- What you need to do -
Restate verbatim the span of lines below between the line with "(r.state ≠ .fault" and the line with "false e)) ∧", including those two lines, and only that span.

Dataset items
+++++

/-- ENABLE = 0: a ring that runs or is stopped completes its fetched, unissued descriptors, and an issued LAUNCH_AT, with E_ABORTED, DETAIL 1,
and drains; it is OFF at once when nothing awaits a record, and so is a faulted ring; a draining ring keeps draining (Table 12-2, R243, R274). In
STATE OFF the write sets the other fields. RESUME returns a stopped ring to RUN and leaves any other as it is. -/
def Sys2Proof.DisableDrainsAndResumeRuns : Prop :=
  ∀ (s : State) (n : BitVec 7) (cfg : W64), s.sashOpen →
    let r := s.ring n.toNat
    ((r.state = .run ∨ r.state = .stopped ∨ r.state = .fault) →
      ∃ t, exec (.ringDisable n cfg) s = .next t ∧ t = { s with rings := t.rings, sash := t.sash } ∧
        (∀ m, m ≠ n.toNat → t.ring m = s.ring m) ∧ (t.ring n.toNat).enable = false ∧
        (r.entries = [] → r.fetched = [] → (t.ring n.toNat).state = .off) ∧
        (r.state ≠ .fault → ¬(r.entries = [] ∧ r.fetched = []) → (t.ring n.toNat).state = .draining ∧ (t.ring n.toNat).fetched = [] ∧
          (∀ f ∈ r.fetched, Entry.refused f.pos f.desc stAborted 1 ∈ (t.ring n.toNat).entries) ∧
          ∀ e ∈ r.entries,
            if descOpcode e.desc = 0x41 ∧ e.stage = .running then
              { e with stage := .finished, status := BitVec.ofNat 8 stAborted, detail := 1#16 } ∈ (t.ring n.toNat).entries
            else e ∈ (t.ring n.toNat).entries) ∧
        (t.ring n.toNat).head = r.head ∧ (t.ring n.toNat).tail = r.tail) ∧
    (r.state = .draining → exec (.ringDisable n cfg) s = .next s.answered) ∧
    (r.state = .off → exec (.ringDisable n cfg) s = .next (s.setRing n.toNat (r.setCfg n.toNat cfg.toNat)).answered) ∧
    (r.state = .stopped → exec (.ringResume n) s = .next (s.setRing n.toNat { r with state := .run }).answered) ∧
    (r.state ≠ .stopped → ∃ t, exec (.ringResume n) s = .next t ∧ t = { s with rings := t.rings, sash := t.sash } ∧
      ∀ m, t.ring m = s.ring m)

/-! ### Events, interrupts and the patch -/

/-- EVT_POP returns and removes the oldest entry; an empty queue reads VALID = 0 with a zero body; nothing else changes (R17, R263). -/
def Sys2Proof.EventPopTakesTheOldest : Prop :=
  ∀ s : State, s.sashOpen →
    (∀ e rest, s.blk.events = e :: rest →
      exec .evtPop s = .next ({ s with blk := { s.blk with events := rest } }.respond false e)) ∧
    (s.blk.events = [] → exec .evtPop s = .next (s.respond false 0#64))

/-- A write of IRQ_CTL sets MASK and clears PEND of the vectors that it unmasks; masked vectors keep their PEND. One pending vector that it
unmasks sends its message, where its port has credit: the 64 bits of IRQ_DATA go to IRQ_ADDR (R261). -/
def Sys2Proof.UnmaskingSendsAPendingMessage : Prop :=
  ∀ (s : State) (mask : W16), s.sashOpen →
    (s.blk.irqPend &&& ~~~mask = 0#16 →
      exec (.irqUnmask mask) s = .next { s with blk := { s.blk with irqMask := mask } }.answered) ∧
    (∃ t, exec (.irqUnmask mask) s = .next t ∧ t.blk.irqMask = mask ∧ t.blk.irqPend = s.blk.irqPend &&& mask ∧ t.mantel = s.mantel ∧
      t.rings = s.rings ∧ t.hearths = s.hearths) ∧
    ∀ v : Nat, v < 16 → s.blk.irqPend &&& ~~~mask = BitVec.ofNat 16 (2 ^ v) →
      s.portAwake 0 = true → (s.port 0).waiting = [] → (s.port 0).inflight = [] → 3 ≤ (s.port 0).wrCredits.toNat →
      (Tab.at 0#64 s.blk.irqAddr v).toNat < 2 ^ 52 →
      ∃ t, exec (.irqUnmask mask) s = .next t ∧ t.blk.irqMask = mask ∧ t.blk.irqPend = s.blk.irqPend &&& mask ∧
        t.host = s.host.store (Tab.at 0#64 s.blk.irqAddr v).toNat (leBytes 8 (Tab.at 0#64 s.blk.irqData v).toNat) ∧
        t.mantel = s.mantel ∧ t.rings = s.rings ∧ t.hearths = s.hearths ∧ t.blk.events = s.blk.events

/-- GO in NONE or REJECTED starts the verification of the image; in any other state it is ignored and sets REASON 5. The end of a
verification makes the state ACTIVE with the image's version, or REJECTED with its reason, and sets BLK_EVENT.PATCH (R254). -/
def Obligations.PatchGoVerifiesAnImage : Prop :=
  ∀ s : State, s.sashOpen →
    (∀ ctl : W64, ∃ t, exec (.patchGo ctl) s = .next t ∧ t.blk.patchLen = ctl.setWidth 13 ∧ t = { s with blk := t.blk, sash := t.sash } ∧
      ((s.blk.patchState = 0#3 ∨ s.blk.patchState = 3#3) → t.blk.patchState = 1#3) ∧
      (¬(s.blk.patchState = 0#3 ∨ s.blk.patchState = 3#3) → t.blk.patchState = s.blk.patchState ∧ t.blk.patchReason = 5#4)) ∧
    ∀ version : W16, s.blk.patchState = 1#3 → s.portAwake 0 = true → s.portAwake 2 = true →
      0 < s.blk.patchLen.toNat → s.blk.patchLen.toNat ≤ 4096 →
      (∃ t, exec (.patchVerifyDone 0#4 version 3#8 1#8) s = .next t ∧ t.blk.patchState = 2#3 ∧ t.blk.patchReason = 0#4 ∧
        t.blk.patchVersion = version ∧ t.blk.blkEvent.getLsbD 2 = true ∧ t.mantel = s.mantel ∧ t.rings = s.rings ∧ t.hearths = s.hearths) ∧
      (∀ minor major : W8, ¬(minor = 3#8 ∧ major = 1#8) → ∃ t, exec (.patchVerifyDone 2#4 version minor major) s = .next t ∧
        t.blk.patchState = 3#3 ∧ t.blk.patchReason = 2#4 ∧ t.blk.patchMinor = minor ∧ t.blk.patchMajor = major ∧
        t.blk.blkEvent.getLsbD 2 = true ∧ t.mantel = s.mantel ∧ t.rings = s.rings ∧ t.hearths = s.hearths) ∧
      ∀ reason ∈ [1#4, 4#4], ∃ t, exec (.patchVerifyDone reason version 3#8 1#8) s = .next t ∧ t.blk.patchState = 3#3 ∧
        t.blk.patchReason = reason ∧ t.blk.blkEvent.getLsbD 2 = true ∧ t.mantel = s.mantel ∧ t.rings = s.rings ∧ t.hearths = s.hearths

/-- Full writes act by the access code of their field, and a bad access only answers an error (R15, R16). -/
def Obligations.RegisterAccessesFollowTheirCodes : Prop :=
  RegisterWritesFollowTheirAccessCode ∧ ConditionalFieldsFollowTheirRules ∧ SealWritesFollowTable16_6 ∧ BadAccessesOnlyAnswerAnError

/-- Register accesses outside Run and in a reset are answered, stall or wake the block, and doorbells are held (R307, R313, R334). -/
def Obligations.SleepingAccessesWakeOrAreHeld : Prop :=
  SleepingAccessesWakeOrAreAnswered ∧ SleepingDoorbellsAreHeld ∧ HeldBackDoorbells ∧ AccessesInAResetReadZero ∧ RegisterCommandsAreAccesses

/-- The states of a ring under writes of RING_CFG and RING_STATUS (R242, R243). -/
def Obligations.RingsStartDrainAndResume : Prop :=
  EnableStartsOrRefusesARing ∧ DisableDrainsAndResumeRuns

/-- The event queue and the interrupt vectors (R261, R263). -/
def Obligations.EventsPopAndMessagesLeave : Prop :=
  EventPopTakesTheOldest ∧ UnmaskingSendsAPendingMessage

/-! ### Operating points, power registers and the Seal: commands that are writes of one register -/

/-- A direct write of VREQ_CODE is accepted only with no sequence in progress, at a code of at least the one that Table 15-6 gives for the
current clock and of at most 0x80; it changes the request at once. Any other write is refused: the code stays and REFUSED_COUNT increments
(R318). -/
def Obligations.VreqWritesFollowR318 : Prop :=
  ∀ (s : State) (v : BitVec 3) (c : W8), s.sashOpen → s.cfg.valid = true → v.toNat < s.cfg.stoves →
    let x := s.stove v.toNat
    let accepted := x.sequence = .idle ∧ (pstateCode x.current.toNat).toNat ≤ c.toNat ∧ c.toNat ≤ 0x80
    ∃ u : State, exec (.vreqCodeWrite v c) s = .next u.answered ∧ OnlyStove s u v.toNat ∧
      (accepted → u.stove v.toNat = { x with code := c }) ∧
      (¬accepted → u.stove v.toNat = { x with refused := satInc x.refused })

/-- A TARGET of 5 to 7 is ignored; one written during a sequence, or outside Run, waits for its end; otherwise lowering goes to the frequency
switch with the code unchanged, and raising requests at least the code of Table 15-6 and awaits VOK (R317). -/
def Sys2Proof.TargetWritesStartASequence : Prop :=
  ∀ (s : State) (v p : BitVec 3), s.cfg.valid = true → v.toNat < s.cfg.stoves → s.pwr.block ≠ .off →
    (s.pwr.block = .run ∨ s.sash.stalled = []) →
    let x := s.stove v.toNat
    (4 < p.toNat → exec (.pstateTargetWrite v p) s = .next s.answered) ∧
    (p.toNat ≤ 4 →
      ∃ u : State, exec (.pstateTargetWrite v p) s = .next u.answered ∧ OnlyStove s u v.toNat ∧
        ((x.sequence ≠ .idle ∨ s.pwr.block ≠ .run) → u.stove v.toNat = { x with target := p, nextTarget := some p }) ∧
        (x.sequence = .idle → s.pwr.block = .run → StartsToward { x with target := p } (u.stove v.toNat) p))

+++++

- Your solution -
        (r.state ≠ .fault → ¬(r.entries = [] ∧ r.fetched = []) → (t.ring n.toNat).state = .draining ∧ (t.ring n.toNat).fetched = [] ∧
          (∀ f ∈ r.fetched, Entry.refused f.pos f.desc stAborted 1 ∈ (t.ring n.toNat).entries) ∧
          ∀ e ∈ r.entries,
            if descOpcode e.desc = 0x41 ∧ e.stage = .running then
              { e with stage := .finished, status := BitVec.ofNat 8 stAborted, detail := 1#16 } ∈ (t.ring n.toNat).entries
            else e ∈ (t.ring n.toNat).entries) ∧
        (t.ring n.toNat).head = r.head ∧ (t.ring n.toNat).tail = r.tail) ∧
    (r.state = .draining → exec (.ringDisable n cfg) s = .next s.answered) ∧
    (r.state = .off → exec (.ringDisable n cfg) s = .next (s.setRing n.toNat (r.setCfg n.toNat cfg.toNat)).answered) ∧
    (r.state = .stopped → exec (.ringResume n) s = .next (s.setRing n.toNat { r with state := .run }).answered) ∧
    (r.state ≠ .stopped → ∃ t, exec (.ringResume n) s = .next t ∧ t = { s with rings := t.rings, sash := t.sash } ∧
      ∀ m, t.ring m = s.ring m)

/-! ### Events, interrupts and the patch -/

/-- EVT_POP returns and removes the oldest entry; an empty queue reads VALID = 0 with a zero body; nothing else changes (R17, R263). -/
def Sys2Proof.EventPopTakesTheOldest : Prop :=
  ∀ s : State, s.sashOpen →
    (∀ e rest, s.blk.events = e :: rest →
      exec .evtPop s = .next ({ s with blk := { s.blk with events := rest } }.respond false e)) ∧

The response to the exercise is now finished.